The Party's Interests Come First, by former Visiting Fellow Joseph Torigian, is the first biography of Xi Zhongxun (father of Chinese autocrat Xi Jinping) written in English. This biography is at once a sweeping story of the Chinese revolution and the first several decades of the People’s Republic of China, and a deeply personal story about making sense of one’s own identity within a larger political context. Drawing on an array of new documents, interviews, diaries, and periodicals, Torigian vividly tells the life story of Xi Zhongxun, a man who spent his entire life struggling to balance his own feelings with the demands of the Chinese Communist Party (CCP).
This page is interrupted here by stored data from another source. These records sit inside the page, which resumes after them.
-- ==== Sys2Proof/Laws/Frames.lean ====
section
/-! SUPPORT. The laws of the frames of Safety.lean: each is reflexive and transitive, a write inside the frame keeps it,
and what touches no register keeps it. -/

namespace Sys2Proof.Machine

theorem FieldsKept.refl (fs : List Fld) (s : State) : FieldsKept fs s s := fun _ _ _ => rfl

theorem FieldsKept.trans {fs : List Fld} {s t u : State} (h : FieldsKept fs s t) (k : FieldsKept fs t u) :
    FieldsKept fs s u := fun a i hf => (k a i hf).trans (h a i hf)

theorem FieldsKept.mono {fs gs : List Fld} {s t : State} (h : FieldsKept fs s t) (hs : ∀ f ∈ fs, f ∈ gs) :
    FieldsKept gs s t := fun a i hf => h a i (fun f hm => hf f (hs f hm))

/-- A state with the same register map is in every frame. -/
theorem FieldsKept.of_regs {fs : List Fld} {s t : State} (h : t.regs = s.regs) : FieldsKept fs s t := by
  intro a i _
  simp [State.reg, h]

theorem FieldsKept.setFld {fs : List Fld} {s t : State} {f : Fld} {v : Nat} (h : FieldsKept fs s t) (hf : f ∈ fs)
    (hw : f.width ≤ 16) : FieldsKept fs s (t.setFld f v) := by
  intro a i hi
  rw [reg_setFld]
  split
  · rename_i he
    have hb := hi f hf he
    rw [getLsbD_putField _ _ _ _ _ hw, if_neg (by omega), he]
    exact h a i hi
  · exact h a i hi

theorem FieldsKept.setFlag {fs : List Fld} {s t : State} {f : Fld} {b : Bool} (h : FieldsKept fs s t) (hf : f ∈ fs)
    (hw : f.width ≤ 16) : FieldsKept fs s (t.setFlag f b) := h.setFld hf hw

theorem FieldsKept.setReg {fs : List Fld} {s t : State} {a : Nat} {w : Word} (h : FieldsKept fs s t)
    (hf : wholeReg a ∈ fs) : FieldsKept fs s (t.setReg a w) := by
  intro b i hi
  rw [reg_setReg]
  split
  · rename_i he
    have hb := hi _ hf he
    rw [BitVec.getLsbD_of_ge _ _ (by simp only [Nat.zero_add] at hb; omega), BitVec.getLsbD_of_ge _ _ (by
      simp only [Nat.zero_add] at hb; omega)]
  · exact h b i hi

theorem FieldsKept.setRegN {fs : List Fld} {s t : State} {a v : Nat} (h : FieldsKept fs s t)
    (hf : wholeReg a ∈ fs) : FieldsKept fs s (t.setRegN a v) := h.setReg hf

theorem FieldsKept.setReg32 {fs : List Fld} {s t : State} {a v : Nat} (h : FieldsKept fs s t)
    (h0 : wholeReg a ∈ fs) (h1 : wholeReg (a + 1) ∈ fs) : FieldsKept fs s (t.setReg32 a v) :=
  (h.setRegN h0).setRegN h1

/-- A word none of whose bits lies in the frame's fields reads as before. -/
theorem FieldsKept.reg {fs : List Fld} {s t : State} (h : FieldsKept fs s t) {a : Nat} (ha : ∀ f ∈ fs, f.addr ≠ a) :
    t.reg a = s.reg a := by
  apply BitVec.eq_of_getLsbD_eq
  intro i _
  exact h a i (fun f hf he => absurd he (ha f hf))

/-- A field apart from every field of the frame reads as before. -/
theorem FieldsKept.fld {fs : List Fld} {s t : State} (h : FieldsKept fs s t) {g : Fld}
    (hg : fs.all (fun f => f.apart g) = true) : t.fld g = s.fld g := by
  apply Nat.eq_of_testBit_eq
  intro i
  simp only [State.fld, testBit_getField]
  by_cases hi : i < g.width
  · simp only [hi, decide_true, Bool.true_and]
    apply h
    intro f hf he
    have := List.all_eq_true.mp hg f hf
    simp only [Fld.apart, he, bne_self_eq_false, Bool.false_or, Bool.or_eq_true, decide_eq_true_eq] at this
    omega
  · simp [hi]

theorem FieldsKept.flag {fs : List Fld} {s t : State} (h : FieldsKept fs s t) {g : Fld}
    (hg : fs.all (fun f => f.apart g) = true) : t.flag g = s.flag g := by
  simp only [State.flag, h.fld hg]

theorem FieldsKept.forEach {fs : List Fld} {s t : State} {n : Nat} {f : Nat → State → State} (h : FieldsKept fs s t)
    (hf : ∀ i u, i < n → FieldsKept fs s u → FieldsKept fs s (f i u)) :
    FieldsKept fs s (Sys2Proof.Machine.forEach n f t) := forEach_keeps _ f n t h hf

theorem FieldsKept.forList {α : Type} {fs : List Fld} {s t : State} {l : List α} {f : α → State → State}
    (h : FieldsKept fs s t) (hf : ∀ x u, x ∈ l → FieldsKept fs s u → FieldsKept fs s (f x u)) :
    FieldsKept fs s (Sys2Proof.Machine.forList l f t) := forList_keeps _ f l t h hf

theorem MemKept.refl (s : State) : MemKept s s := ⟨fun _ => rfl, fun _ => rfl, fun _ => rfl⟩

theorem MemKept.trans {s t u : State} (h : MemKept s t) (k : MemKept t u) : MemKept s u :=
  ⟨fun a => (k.1 a).trans (h.1 a), fun a => (k.2.1 a).trans (h.2.1 a), fun a => (k.2.2 a).trans (h.2.2 a)⟩

/-- A state with the same three memories keeps every byte. -/
theorem MemKept.of_eq {s t : State} (h1 : t.nvm.store = s.nvm.store) (h2 : t.xfer.mem = s.xfer.mem)
    (h3 : t.xfer.ram = s.xfer.ram) : MemKept s t := by
  refine ⟨fun a => ?_, fun a => ?_, fun a => ?_⟩
  · simp [State.storeByte, h1]
  · simp [State.memByte, h2]
  · simp [State.captureByte, h3]

theorem BlocksKept.refl (bs : List Nat) (s : State) : BlocksKept bs s s := fun _ _ => rfl

theorem BlocksKept.trans {bs : List Nat} {s t u : State} (h : BlocksKept bs s t) (k : BlocksKept bs t u) :
    BlocksKept bs s u := fun a ha => (k a ha).trans (h a ha)

/-- A frame of fields whose words all lie in the blocks is a frame of blocks. -/
theorem FieldsKept.blocks {fs : List Fld} {bs : List Nat} {s t : State} (h : FieldsKept fs s t)
    (hb : ∀ f ∈ fs, blockOf f.addr ∈ bs) : BlocksKept bs s t := by
  intro a ha
  exact h.reg (fun f hf he => ha (he ▸ hb f hf))

end Sys2Proof.Machine
end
This book reveals the extraordinary organizational, ideological, and coercive power of the CCP—and the terrible cost in human suffering that comes with it.

Strategika 100: The Current Status of Military History

For the 100th issue of Strategika, Hoover’s journal of military history, Senior Fellow Victor Davis Hanson reflects on the origins, purpose, and ongoing relevance of the Military History in Contemporary Conflict Working Group he leads, and of which Strategika is a part. “Military history is worthy of renewed academic study,” writes Hanson, “to remind an increasingly uncurious and less well-educated generation of college students about unchanging human nature, and its oldest propensity of resorting to the use of arms to settle differences, both often to prevent evil—and sometimes to perpetuate it.”

Getting Global Monetary Policy on Track

Based on the 2024 Monetary Policy Conference held at the Hoover Institution, Getting Global Monetary Policy on Track reviews recent global inflation, asking how central banks could have better responded and how they can improve their forecasting and policy strategies to avoid inflationary bursts in the future. Discussions delve into the interactions of fiscal and monetary policies, digital currency, and how the European Central Bank has become more dovish, preferring to keep interest rates low. The publication shares the presentations from economic experts around the globe, who contribute analysis of monetary policy and strategy from Asia, Europe, Latin America, and the United States, in large economies and in emerging markets. It also reproduces the lively and informative discussions at the conference.

Unyielding Resolve: Captive Nations and the Path to Freedom

This memoir documents the role of nationalism in the Cold War resistance to Moscow's domination over non-Russian peoples and details efforts to pass a US law designating Captive Nations Week. The author, Dr. Lev E. Dobriansky, provides a unique, first-person perspective on Russian imperialist behavior in the twentieth century. The book is the first to document the history of Captive Nations and the passage of PL 86-90, the Captive Nations Resolution.